WHAT TO PRODUCE: Search the records for the word "setF" and copy each line in which it appears.

GIVEN RECORDS:
------

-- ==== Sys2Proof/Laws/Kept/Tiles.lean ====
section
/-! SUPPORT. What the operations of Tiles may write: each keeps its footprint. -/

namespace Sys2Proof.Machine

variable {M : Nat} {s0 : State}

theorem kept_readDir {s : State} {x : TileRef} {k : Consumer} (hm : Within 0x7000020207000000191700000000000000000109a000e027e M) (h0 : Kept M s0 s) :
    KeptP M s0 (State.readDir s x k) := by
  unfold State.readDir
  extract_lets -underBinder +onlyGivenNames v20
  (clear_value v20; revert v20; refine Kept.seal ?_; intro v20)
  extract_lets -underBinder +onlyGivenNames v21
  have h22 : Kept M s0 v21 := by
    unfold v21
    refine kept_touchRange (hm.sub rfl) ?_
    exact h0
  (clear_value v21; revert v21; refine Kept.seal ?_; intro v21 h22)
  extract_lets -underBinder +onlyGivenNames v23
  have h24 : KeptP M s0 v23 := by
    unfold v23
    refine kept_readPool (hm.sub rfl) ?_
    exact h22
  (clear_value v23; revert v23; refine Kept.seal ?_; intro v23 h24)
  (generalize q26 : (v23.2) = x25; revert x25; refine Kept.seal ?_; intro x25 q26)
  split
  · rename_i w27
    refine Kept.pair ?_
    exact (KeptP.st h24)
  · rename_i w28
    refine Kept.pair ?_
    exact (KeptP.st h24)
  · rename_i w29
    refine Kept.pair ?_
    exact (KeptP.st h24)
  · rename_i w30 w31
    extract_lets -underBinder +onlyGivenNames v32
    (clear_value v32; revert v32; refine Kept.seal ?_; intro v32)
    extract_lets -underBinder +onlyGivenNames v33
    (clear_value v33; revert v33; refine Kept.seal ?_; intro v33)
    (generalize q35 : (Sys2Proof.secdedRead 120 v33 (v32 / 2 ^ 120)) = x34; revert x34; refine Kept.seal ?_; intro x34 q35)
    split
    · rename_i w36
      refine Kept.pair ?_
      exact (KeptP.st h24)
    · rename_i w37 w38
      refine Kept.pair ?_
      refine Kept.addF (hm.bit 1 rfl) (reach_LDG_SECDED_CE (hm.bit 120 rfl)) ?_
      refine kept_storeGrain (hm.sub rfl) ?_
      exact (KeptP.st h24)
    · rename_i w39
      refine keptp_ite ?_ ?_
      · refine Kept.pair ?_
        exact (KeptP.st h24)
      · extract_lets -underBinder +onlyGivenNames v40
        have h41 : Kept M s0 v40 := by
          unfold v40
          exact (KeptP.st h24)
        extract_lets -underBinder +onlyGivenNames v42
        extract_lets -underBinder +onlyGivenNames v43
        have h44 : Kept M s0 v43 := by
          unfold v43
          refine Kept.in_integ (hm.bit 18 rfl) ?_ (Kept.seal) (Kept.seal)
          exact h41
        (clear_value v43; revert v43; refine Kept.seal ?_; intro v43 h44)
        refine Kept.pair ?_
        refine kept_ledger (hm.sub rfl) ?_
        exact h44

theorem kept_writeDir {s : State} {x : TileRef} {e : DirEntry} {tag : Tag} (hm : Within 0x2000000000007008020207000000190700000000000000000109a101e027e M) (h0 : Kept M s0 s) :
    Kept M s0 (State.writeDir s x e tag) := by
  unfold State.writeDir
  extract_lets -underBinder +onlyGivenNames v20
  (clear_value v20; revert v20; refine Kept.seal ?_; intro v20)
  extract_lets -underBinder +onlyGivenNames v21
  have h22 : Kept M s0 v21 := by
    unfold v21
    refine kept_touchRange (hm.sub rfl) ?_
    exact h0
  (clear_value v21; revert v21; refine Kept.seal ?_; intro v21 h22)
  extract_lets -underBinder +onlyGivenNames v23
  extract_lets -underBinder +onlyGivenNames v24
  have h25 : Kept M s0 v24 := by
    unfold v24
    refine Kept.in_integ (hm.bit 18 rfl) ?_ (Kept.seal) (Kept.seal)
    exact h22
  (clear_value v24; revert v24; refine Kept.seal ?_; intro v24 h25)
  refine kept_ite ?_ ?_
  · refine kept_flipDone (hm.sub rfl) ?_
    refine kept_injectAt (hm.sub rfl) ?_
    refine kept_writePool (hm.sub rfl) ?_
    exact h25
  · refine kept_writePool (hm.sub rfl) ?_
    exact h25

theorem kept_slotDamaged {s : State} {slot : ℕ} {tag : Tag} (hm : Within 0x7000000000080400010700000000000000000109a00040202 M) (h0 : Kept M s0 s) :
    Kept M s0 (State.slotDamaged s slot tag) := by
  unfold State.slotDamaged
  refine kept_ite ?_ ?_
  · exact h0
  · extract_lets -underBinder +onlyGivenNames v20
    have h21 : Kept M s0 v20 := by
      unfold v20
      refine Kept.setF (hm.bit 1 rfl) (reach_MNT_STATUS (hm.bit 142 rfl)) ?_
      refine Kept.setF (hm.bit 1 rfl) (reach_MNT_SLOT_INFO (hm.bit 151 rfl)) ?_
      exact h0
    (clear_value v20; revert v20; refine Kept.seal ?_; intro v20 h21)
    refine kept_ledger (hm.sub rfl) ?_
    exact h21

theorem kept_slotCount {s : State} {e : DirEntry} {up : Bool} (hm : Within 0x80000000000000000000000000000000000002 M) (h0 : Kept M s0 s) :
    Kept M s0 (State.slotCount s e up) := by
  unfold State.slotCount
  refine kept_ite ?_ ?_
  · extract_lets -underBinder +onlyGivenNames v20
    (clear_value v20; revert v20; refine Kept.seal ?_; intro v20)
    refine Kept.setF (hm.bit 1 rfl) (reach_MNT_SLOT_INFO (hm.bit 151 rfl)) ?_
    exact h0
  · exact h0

------

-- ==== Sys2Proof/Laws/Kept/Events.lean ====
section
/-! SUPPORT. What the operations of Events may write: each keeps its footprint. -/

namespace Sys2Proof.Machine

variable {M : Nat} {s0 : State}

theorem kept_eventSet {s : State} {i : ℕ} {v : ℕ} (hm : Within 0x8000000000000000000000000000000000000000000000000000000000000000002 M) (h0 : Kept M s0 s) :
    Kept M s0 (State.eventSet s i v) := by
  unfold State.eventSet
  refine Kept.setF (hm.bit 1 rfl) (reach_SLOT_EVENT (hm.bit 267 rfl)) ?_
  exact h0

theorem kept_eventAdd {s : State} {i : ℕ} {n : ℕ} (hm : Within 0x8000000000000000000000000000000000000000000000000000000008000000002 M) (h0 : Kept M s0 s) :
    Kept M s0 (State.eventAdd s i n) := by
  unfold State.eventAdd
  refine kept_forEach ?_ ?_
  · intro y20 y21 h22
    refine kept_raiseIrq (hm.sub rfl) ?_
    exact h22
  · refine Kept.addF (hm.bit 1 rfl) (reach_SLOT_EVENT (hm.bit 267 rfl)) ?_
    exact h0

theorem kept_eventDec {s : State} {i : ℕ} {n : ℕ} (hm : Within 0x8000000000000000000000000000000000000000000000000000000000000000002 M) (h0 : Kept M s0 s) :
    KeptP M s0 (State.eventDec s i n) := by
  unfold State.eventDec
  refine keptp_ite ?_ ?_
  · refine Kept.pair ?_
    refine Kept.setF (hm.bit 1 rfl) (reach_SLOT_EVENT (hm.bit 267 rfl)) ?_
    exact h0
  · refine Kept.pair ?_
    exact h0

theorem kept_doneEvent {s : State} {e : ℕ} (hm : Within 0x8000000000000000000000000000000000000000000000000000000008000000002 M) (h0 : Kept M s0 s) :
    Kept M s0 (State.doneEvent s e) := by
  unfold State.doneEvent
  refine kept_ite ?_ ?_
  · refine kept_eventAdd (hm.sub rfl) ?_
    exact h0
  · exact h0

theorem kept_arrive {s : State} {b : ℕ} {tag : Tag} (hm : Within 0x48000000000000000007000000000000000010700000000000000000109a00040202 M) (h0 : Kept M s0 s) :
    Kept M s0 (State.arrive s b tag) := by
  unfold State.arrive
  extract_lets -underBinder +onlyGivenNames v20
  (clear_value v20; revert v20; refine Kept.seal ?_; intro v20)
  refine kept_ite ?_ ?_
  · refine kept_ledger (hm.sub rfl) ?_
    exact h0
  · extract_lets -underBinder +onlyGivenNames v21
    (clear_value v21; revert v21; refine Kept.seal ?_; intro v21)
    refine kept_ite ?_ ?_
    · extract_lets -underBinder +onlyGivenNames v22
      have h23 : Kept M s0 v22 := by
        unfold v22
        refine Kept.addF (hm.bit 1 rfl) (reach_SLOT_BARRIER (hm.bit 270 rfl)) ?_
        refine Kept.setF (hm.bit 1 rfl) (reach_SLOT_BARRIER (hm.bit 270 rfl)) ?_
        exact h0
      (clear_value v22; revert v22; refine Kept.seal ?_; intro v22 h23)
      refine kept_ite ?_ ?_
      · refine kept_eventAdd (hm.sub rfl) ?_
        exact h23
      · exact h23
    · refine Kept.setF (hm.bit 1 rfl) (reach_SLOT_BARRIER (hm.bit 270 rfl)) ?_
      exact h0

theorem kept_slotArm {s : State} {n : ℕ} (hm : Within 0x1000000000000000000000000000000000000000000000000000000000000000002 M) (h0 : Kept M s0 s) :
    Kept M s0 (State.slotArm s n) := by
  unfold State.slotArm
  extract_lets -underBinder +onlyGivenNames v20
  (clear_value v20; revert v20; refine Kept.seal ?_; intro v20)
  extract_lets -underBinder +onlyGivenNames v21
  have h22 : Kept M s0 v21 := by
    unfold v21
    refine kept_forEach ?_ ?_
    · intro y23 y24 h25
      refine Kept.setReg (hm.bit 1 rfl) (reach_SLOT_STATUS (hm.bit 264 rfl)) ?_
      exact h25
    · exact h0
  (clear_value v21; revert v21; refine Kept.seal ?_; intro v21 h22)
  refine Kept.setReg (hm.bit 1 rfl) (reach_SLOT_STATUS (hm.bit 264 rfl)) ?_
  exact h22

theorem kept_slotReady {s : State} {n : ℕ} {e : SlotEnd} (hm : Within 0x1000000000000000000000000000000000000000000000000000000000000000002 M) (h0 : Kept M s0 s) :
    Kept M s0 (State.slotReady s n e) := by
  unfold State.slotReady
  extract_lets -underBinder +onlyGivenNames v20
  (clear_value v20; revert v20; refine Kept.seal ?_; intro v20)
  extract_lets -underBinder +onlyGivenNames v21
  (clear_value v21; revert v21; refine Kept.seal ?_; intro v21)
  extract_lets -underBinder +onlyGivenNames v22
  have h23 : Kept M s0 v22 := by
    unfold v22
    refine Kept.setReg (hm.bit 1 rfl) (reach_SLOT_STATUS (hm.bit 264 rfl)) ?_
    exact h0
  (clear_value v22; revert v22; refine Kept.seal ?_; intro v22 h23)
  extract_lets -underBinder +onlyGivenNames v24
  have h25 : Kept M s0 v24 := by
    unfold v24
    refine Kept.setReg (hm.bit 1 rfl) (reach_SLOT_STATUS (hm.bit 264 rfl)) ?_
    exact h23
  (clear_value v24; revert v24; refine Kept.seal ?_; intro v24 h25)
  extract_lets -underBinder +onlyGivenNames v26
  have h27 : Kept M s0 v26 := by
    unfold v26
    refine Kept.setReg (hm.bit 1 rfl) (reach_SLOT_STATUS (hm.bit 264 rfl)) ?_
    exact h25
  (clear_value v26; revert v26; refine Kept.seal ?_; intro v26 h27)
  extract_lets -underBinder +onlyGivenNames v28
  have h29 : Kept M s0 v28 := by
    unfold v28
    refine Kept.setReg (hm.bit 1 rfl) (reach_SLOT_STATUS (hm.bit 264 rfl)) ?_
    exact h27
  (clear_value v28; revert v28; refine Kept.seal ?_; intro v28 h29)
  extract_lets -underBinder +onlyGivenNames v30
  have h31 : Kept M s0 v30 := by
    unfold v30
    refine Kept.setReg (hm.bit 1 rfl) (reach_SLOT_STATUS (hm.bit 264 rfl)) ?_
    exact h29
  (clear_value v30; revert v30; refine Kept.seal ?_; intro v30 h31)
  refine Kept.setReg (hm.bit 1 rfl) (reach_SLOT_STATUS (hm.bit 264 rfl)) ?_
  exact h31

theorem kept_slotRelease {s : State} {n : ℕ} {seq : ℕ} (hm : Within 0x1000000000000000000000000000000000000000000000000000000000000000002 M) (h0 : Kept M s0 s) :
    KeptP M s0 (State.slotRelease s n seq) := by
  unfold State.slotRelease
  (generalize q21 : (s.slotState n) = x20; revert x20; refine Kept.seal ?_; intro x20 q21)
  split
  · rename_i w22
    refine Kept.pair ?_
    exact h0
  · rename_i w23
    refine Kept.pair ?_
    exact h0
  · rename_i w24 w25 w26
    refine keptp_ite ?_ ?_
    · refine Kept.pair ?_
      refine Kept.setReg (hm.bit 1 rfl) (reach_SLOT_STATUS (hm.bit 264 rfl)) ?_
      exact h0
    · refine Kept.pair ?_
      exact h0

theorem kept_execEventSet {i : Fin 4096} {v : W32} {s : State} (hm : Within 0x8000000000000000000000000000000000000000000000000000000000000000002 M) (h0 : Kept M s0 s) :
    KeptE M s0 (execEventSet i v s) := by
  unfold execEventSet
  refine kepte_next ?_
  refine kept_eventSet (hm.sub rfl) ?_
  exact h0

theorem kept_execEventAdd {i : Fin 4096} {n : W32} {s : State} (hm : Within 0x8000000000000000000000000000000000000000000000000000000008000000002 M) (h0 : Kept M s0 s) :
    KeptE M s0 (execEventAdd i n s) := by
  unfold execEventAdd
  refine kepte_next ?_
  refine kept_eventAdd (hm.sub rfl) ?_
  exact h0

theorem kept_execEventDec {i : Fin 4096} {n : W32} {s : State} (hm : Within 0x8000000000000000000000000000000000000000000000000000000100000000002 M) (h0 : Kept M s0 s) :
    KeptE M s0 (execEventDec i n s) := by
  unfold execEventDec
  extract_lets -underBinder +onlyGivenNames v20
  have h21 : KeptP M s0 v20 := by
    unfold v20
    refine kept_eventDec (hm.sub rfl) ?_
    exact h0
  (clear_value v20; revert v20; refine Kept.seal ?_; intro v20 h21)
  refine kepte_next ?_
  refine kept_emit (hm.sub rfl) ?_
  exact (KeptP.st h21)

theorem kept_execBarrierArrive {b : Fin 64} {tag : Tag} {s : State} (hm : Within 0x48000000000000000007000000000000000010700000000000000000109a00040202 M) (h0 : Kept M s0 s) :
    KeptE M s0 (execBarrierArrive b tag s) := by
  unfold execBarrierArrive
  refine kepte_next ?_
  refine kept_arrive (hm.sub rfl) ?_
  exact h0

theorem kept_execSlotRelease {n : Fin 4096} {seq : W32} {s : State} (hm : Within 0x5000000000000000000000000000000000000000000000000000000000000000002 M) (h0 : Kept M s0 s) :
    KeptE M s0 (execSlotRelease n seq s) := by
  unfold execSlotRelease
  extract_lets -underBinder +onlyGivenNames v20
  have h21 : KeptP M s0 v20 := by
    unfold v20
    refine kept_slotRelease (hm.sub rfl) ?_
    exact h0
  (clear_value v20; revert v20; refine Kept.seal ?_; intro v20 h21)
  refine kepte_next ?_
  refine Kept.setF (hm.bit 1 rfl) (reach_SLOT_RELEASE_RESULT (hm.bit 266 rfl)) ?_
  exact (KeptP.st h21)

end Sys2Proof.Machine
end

------

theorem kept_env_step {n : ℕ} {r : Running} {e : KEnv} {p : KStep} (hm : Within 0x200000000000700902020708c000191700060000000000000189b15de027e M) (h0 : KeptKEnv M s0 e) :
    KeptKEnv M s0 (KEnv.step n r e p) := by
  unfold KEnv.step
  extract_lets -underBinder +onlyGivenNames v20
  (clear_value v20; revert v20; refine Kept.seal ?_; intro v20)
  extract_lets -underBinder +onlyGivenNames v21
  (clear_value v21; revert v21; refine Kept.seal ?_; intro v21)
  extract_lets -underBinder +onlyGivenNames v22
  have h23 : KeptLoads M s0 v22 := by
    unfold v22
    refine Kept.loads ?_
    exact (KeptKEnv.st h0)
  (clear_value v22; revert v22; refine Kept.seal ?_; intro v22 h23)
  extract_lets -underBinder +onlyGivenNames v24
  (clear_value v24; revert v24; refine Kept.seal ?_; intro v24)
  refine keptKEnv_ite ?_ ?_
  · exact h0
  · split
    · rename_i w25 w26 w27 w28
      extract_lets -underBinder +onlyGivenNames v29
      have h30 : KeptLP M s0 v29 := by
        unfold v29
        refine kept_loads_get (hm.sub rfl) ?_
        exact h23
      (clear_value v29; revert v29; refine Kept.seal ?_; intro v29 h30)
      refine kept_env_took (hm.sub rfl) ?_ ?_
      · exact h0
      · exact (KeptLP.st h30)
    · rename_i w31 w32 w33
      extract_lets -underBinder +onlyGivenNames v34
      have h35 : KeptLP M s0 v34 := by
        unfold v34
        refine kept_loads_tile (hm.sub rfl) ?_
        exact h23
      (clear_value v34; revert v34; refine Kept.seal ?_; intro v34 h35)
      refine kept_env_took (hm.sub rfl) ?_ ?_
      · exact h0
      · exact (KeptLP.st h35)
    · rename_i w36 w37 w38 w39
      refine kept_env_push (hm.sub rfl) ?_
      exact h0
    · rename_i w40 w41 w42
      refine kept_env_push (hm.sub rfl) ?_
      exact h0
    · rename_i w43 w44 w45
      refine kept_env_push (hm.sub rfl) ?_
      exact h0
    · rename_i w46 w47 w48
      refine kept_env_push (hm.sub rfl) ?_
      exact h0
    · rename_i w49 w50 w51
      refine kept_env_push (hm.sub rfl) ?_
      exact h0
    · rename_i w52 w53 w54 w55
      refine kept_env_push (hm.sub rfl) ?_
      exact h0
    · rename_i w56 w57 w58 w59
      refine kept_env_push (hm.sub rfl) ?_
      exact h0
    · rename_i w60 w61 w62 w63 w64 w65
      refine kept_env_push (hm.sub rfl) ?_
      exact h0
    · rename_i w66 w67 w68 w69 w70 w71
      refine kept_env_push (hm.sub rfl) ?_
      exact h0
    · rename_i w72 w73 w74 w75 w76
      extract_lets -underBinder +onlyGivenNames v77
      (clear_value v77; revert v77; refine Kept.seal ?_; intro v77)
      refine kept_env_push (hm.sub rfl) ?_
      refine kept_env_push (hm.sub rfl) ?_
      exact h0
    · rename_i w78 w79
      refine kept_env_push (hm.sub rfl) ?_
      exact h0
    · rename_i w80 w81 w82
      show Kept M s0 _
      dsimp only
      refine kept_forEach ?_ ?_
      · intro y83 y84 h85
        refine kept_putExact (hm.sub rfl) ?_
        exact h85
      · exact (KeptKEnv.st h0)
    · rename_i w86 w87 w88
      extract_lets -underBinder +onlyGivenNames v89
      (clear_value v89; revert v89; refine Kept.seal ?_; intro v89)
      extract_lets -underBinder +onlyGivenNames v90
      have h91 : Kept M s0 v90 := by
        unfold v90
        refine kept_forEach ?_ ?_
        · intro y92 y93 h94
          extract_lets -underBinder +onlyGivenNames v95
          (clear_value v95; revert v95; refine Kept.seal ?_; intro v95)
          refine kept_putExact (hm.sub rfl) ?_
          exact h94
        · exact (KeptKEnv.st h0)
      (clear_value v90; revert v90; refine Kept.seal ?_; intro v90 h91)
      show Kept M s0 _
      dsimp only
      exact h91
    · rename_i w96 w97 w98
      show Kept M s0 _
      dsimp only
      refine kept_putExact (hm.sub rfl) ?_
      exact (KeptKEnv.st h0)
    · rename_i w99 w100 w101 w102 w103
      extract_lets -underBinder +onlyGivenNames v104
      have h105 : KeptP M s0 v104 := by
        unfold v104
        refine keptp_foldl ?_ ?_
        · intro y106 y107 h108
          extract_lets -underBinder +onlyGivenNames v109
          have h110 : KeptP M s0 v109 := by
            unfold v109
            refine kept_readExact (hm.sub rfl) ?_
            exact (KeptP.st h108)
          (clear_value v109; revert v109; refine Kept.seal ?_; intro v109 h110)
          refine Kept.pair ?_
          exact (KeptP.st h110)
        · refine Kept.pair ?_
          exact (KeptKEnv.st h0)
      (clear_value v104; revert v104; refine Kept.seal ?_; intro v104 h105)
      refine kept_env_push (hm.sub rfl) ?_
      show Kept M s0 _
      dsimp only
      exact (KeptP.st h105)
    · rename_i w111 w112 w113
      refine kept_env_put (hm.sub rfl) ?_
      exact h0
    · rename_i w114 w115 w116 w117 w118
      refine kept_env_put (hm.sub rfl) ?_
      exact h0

------

RESULT FOR THIS EXERCISE:
      refine Kept.setF (hm.bit 1 rfl) (reach_MNT_STATUS (hm.bit 142 rfl)) ?_
      refine Kept.setF (hm.bit 1 rfl) (reach_MNT_SLOT_INFO (hm.bit 151 rfl)) ?_
    refine Kept.setF (hm.bit 1 rfl) (reach_MNT_SLOT_INFO (hm.bit 151 rfl)) ?_
  refine Kept.setF (hm.bit 1 rfl) (reach_SLOT_EVENT (hm.bit 267 rfl)) ?_
    refine Kept.setF (hm.bit 1 rfl) (reach_SLOT_EVENT (hm.bit 267 rfl)) ?_
        refine Kept.setF (hm.bit 1 rfl) (reach_SLOT_BARRIER (hm.bit 270 rfl)) ?_
    · refine Kept.setF (hm.bit 1 rfl) (reach_SLOT_BARRIER (hm.bit 270 rfl)) ?_
  refine Kept.setF (hm.bit 1 rfl) (reach_SLOT_RELEASE_RESULT (hm.bit 266 rfl)) ?_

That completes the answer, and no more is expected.